Microloans: What are they?

If you have come this far it is because you have a small project in hand or an unexpected expense, if so, we tell you what micro loans are and what advantages and disadvantages it could be to request one of these financial products. Take paper and pen, let’s start!

What are microloans?

What are microloans?

Micro loans are financial products through which you can have a not very high amount of money in a short time. What characterizes micro loans?

Amount to request: what is granted in this type of loan is small amounts, which usually have a maximum of 750 dollars. These financial products are not intended to help you undertake a project or reform your home, but to be an option if you need a small amount of money quickly.

Repayment terms: the borrowed money must be repaid in a short time, normally about 30 days.

Quick micro loans are known in English-speaking countries as a payday loan , what we could define as a “payday loan”. This term defines this financial product well since they are unexpected expenses far from “pay day, pay day”.

Advantages and disadvantages of applying for a micro loan

Advantages and disadvantages of applying for a micro loan

Like any financial product, applying for a micro loan has a series of advantages compared to other possibilities, just like the disadvantages.

Advantages of applying for a micro loan: these are financial products whose process is usually quick and easy so that the applicant can obtain the required amount in the shortest possible time.

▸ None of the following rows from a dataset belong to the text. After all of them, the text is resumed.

-- ==== Sys2Proof/Laws/Memory.lean ====
section
/-! SUPPORT. The laws of addressed storage: a read after a write, every other word left alone, the canonical form kept; and what they say of exchange memory. -/
namespace Sys2Proof.Machine

/-! ### One list of words -/

/-- Below the first address of a rising memory nothing is listed. -/
theorem memory_read_below (d : Word) (m : Memory) (low a : Nat) (h : Memory.rising low m = true) (ha : a < low) :
    Memory.read d m a = d := by
  induction m generalizing low with
  | nil => rfl
  | cons e m ih =>
    obtain ⟨k, v⟩ := e
    simp only [Memory.rising, Bool.and_eq_true, decide_eq_true_eq] at h
    have hk : k ≠ a := by omega
    simp only [Memory.read, hk, if_false]
    exact ih (k + 1) h.2 (by omega)

/-- A read after a write to the same address gives the value written. -/
theorem memory_read_write_same (d : Word) (m : Memory) (low a : Nat) (v : Word) (h : Memory.rising low m = true) :
    Memory.read d (Memory.write d m a v) a = v := by
  induction m generalizing low with
  | nil => by_cases hv : v = d <;> simp [Memory.write, Memory.read, hv]
  | cons e m ih =>
    obtain ⟨k, w⟩ := e
    simp only [Memory.rising, Bool.and_eq_true, decide_eq_true_eq] at h
    unfold Memory.write
    split
    · rename_i hlt
      split
      · rename_i hv
        rw [memory_read_below d _ k a (by simp [Memory.rising, h.2]) hlt, hv]
      · simp [Memory.read]
    · split
      · rename_i hak
        split
        · rename_i hv
          rw [memory_read_below d _ (k + 1) a h.2 (by omega), hv]
        · simp [Memory.read]
      · rename_i hak
        have hka : k ≠ a := fun e => hak e.symm
        simp only [Memory.read, hka, if_false]
        exact ih (k + 1) h.2

/-- A write leaves every other address alone. -/
theorem memory_read_write_other (d : Word) (m : Memory) (a b : Nat) (v : Word) (h : b ≠ a) :
    Memory.read d (Memory.write d m a v) b = Memory.read d m b := by
  induction m with
  | nil => by_cases hv : v = d <;> simp [Memory.write, Memory.read, hv, h.symm]
  | cons e m ih =>
    obtain ⟨k, w⟩ := e
    unfold Memory.write
    split
    · split <;> simp [Memory.read, h.symm]
    · split
      · rename_i hak
        subst hak
        split <;> simp [Memory.read, h.symm]
      · simp [Memory.read, ih]

/-- A write keeps the addresses rising. -/
theorem memory_write_rising (d : Word) (m : Memory) (low a : Nat) (v : Word) (h : Memory.rising low m = true) (ha : low ≤ a) :
    Memory.rising low (Memory.write d m a v) = true := by
  induction m generalizing low with
  | nil => by_cases hv : v = d <;> simp [Memory.write, Memory.rising, hv, ha]
  | cons e m ih =>
    obtain ⟨k, w⟩ := e
    simp only [Memory.rising, Bool.and_eq_true, decide_eq_true_eq] at h
    unfold Memory.write
    split
    · split
      · simp [Memory.rising, h]
      · simp [Memory.rising, h.2, ha]; omega
    · split
      · rename_i hak
        subst hak
        split
        · exact rising_weaken h.2 (by omega)
        · simp [Memory.rising, h.2, ha]
      · simp only [Memory.rising, Bool.and_eq_true, decide_eq_true_eq]
        exact ⟨h.1, ih (k + 1) h.2 (by omega)⟩
where
  rising_weaken {m : Memory} {l l' : Nat} (h : Memory.rising l m = true) (hl : l' ≤ l) : Memory.rising l' m = true := by
    cases m with
    | nil => rfl
    | cons e m =>
      simp only [Memory.rising, Bool.and_eq_true, decide_eq_true_eq] at h ⊢
      exact ⟨by omega, h.2⟩

/-- A write adds no cell but its own. -/
theorem memory_write_all (d : Word) (m : Memory) (a : Nat) (v : Word) (p : Nat × Word → Bool) (hm : m.all p = true)
    (hv : v ≠ d → p (a, v) = true) : (Memory.write d m a v).all p = true := by
  induction m with
  | nil => by_cases h : v = d <;> simp [Memory.write, h, hv]
  | cons e m ih =>
    obtain ⟨k, w⟩ := e
    simp only [List.all_cons, Bool.and_eq_true] at hm
    unfold Memory.write
    repeat' split
    all_goals simp_all

/-- A write keeps the canonical form. -/
theorem memory_write_wf (d : Word) (size : Nat) (m : Memory) (a : Nat) (v : Word) (h : Memory.wf d size m = true) (ha : a < size) :
    Memory.wf d size (Memory.write d m a v) = true := by
  simp only [Memory.wf, Bool.and_eq_true] at h ⊢
  exact ⟨memory_write_rising d m 0 a v h.1 (Nat.zero_le a),
    memory_write_all d m a v _ h.2 (fun hv => by simp [ha, hv])⟩

/-- A list of writes keeps the canonical form. -/
theorem memory_writeList_wf (d : Word) (size : Nat) (m : Memory) (a : Nat) (vs : List Word) (h : Memory.wf d size m = true)
    (ha : a + vs.length ≤ size) : Memory.wf d size (Memory.writeList d m a vs) = true := by
  induction vs generalizing m a with
  | nil => exact h
  | cons v vs ih =>
    simp only [List.length_cons] at ha
    exact ih _ _ (memory_write_wf d size m a v h (by omega)) (by omega)

/-- A list of writes leaves every address outside it alone. -/
theorem memory_read_writeList_other (d : Word) (m : Memory) (a b : Nat) (vs : List Word) (h : b < a ∨ a + vs.length ≤ b) :
    Memory.read d (Memory.writeList d m a vs) b = Memory.read d m b := by
  induction vs generalizing m a with
  | nil => rfl
  | cons v vs ih =>
    simp only [List.length_cons] at h
    simp only [Memory.writeList]
    rw [ih _ _ (by omega), memory_read_write_other d m a b v (by omega)]

/-- A read inside a list of writes gives the word written there. -/
theorem memory_read_writeList_same (d : Word) (m : Memory) (a i : Nat) (vs : List Word) (h : Memory.rising 0 m = true)
    (hi : i < vs.length) : Memory.read d (Memory.writeList d m a vs) (a + i) = vs.getD i d := by
  induction vs generalizing m a i with
  | nil => simp at hi
  | cons v vs ih =>
    simp only [List.length_cons] at hi
    simp only [Memory.writeList]
    cases i with
    | zero =>
      show Memory.read d (Memory.writeList d (Memory.write d m a v) (a + 1) vs) a = v
      rw [memory_read_writeList_other _ _ _ _ _ (by omega), memory_read_write_same d m 0 a v h]
    | succ i =>
      rw [show a + (i + 1) = a + 1 + i by omega,
        ih (Memory.write d m a v) (a + 1) i (memory_write_rising d m 0 a v h (Nat.zero_le a)) (by omega)]
      rfl

/-! ### Exchange memory -/

/-- The canonical form lists rising addresses. -/
theorem State.xmemWf.rising {s : State} (h : s.xmemWf) : Memory.rising 0 s.xmem = true := by
  simp only [State.xmemWf, Memory.wf, Bool.and_eq_true] at h
  exact h.1

/-- A write keeps exchange memory canonical. -/
theorem xwrite_xmemWf (a : Nat) (v : Word) (s : State) (h : s.xmemWf) : (xwrite a v s).xmemWf := by
  unfold xwrite
  split
  · exact memory_write_wf _ _ _ _ _ h ‹_›
  · exact h

/-- A list of writes keeps exchange memory canonical. -/
theorem xwriteList_xmemWf (a : Nat) (vs : List Word) (s : State) (h : s.xmemWf) : (xwriteList a vs s).xmemWf := by
  induction vs generalizing a s with
  | nil => exact h
  | cons v vs ih => exact ih _ _ (xwrite_xmemWf _ _ _ h)

/-- A read after a write to the same word. -/
theorem xread_xwrite_same (a : Nat) (v : Word) (s : State) (h : s.xmemWf) (ha : a < 8192) : (xwrite a v s).xread a = v := by
  have ha' : a < Config.xmemWords := ha
  simp only [xwrite, ha', if_true, State.xread, State.setXmem_xmem]
  exact memory_read_write_same _ _ 0 _ _ h.rising

/-- A write leaves every other word alone. -/
theorem xread_xwrite_other (a b : Nat) (v : Word) (s : State) (h : b ≠ a) : (xwrite a v s).xread b = s.xread b := by
  unfold xwrite
  split
  · exact memory_read_write_other _ _ _ _ _ h
  · rfl

/-- A list of writes leaves every word outside it alone. -/
theorem xread_xwriteList_other (a b : Nat) (vs : List Word) (s : State) (h : b < a ∨ a + vs.length ≤ b) :
    (xwriteList a vs s).xread b = s.xread b := by
  induction vs generalizing a s with
  | nil => rfl
  | cons v vs ih =>
    simp only [List.length_cons] at h
    simp only [xwriteList]
    rw [ih _ _ (by omega), xread_xwrite_other _ _ _ _ (by omega)]

/-- A read inside a list of writes gives the word written there. -/
theorem xread_xwriteList_same (a i : Nat) (vs : List Word) (s : State) (h : s.xmemWf) (hi : i < vs.length)
    (ha : a + vs.length ≤ 8192) : (xwriteList a vs s).xread (a + i) = vs.getD i 0 := by
  induction vs generalizing a s i with
  | nil => simp at hi
  | cons v vs ih =>
    simp only [List.length_cons] at hi ha
    simp only [xwriteList]
    cases i with
    | zero =>
      show (xwriteList (a + 1) vs (xwrite a v s)).xread a = v
      rw [xread_xwriteList_other _ _ _ _ (by omega), xread_xwrite_same _ _ _ h (by omega)]
    | succ i =>
      have := ih (a := a + 1) (s := xwrite a v s) (i := i) (xwrite_xmemWf _ _ _ h) (by omega) (by omega)
      rw [show a + (i + 1) = a + 1 + i by omega, this]
      rfl

end Sys2Proof.Machine
end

In addition, there are usually many facilities such as the possibility of managing everything online, so getting a micro loan online will be easy for those who need it.

Disadvantages of applying for a micro loan: the biggest disadvantage is the price, they are usually very expensive financial products for those who request it since the commissions on this type of financial products are usually very high, multiplying the interest rates of personal loans. On the other hand, contracting micro loans negatively affects your future ability to obtain financing with other financial entities (eg when financing a car), since it is a product that is associated with higher risk customer profiles.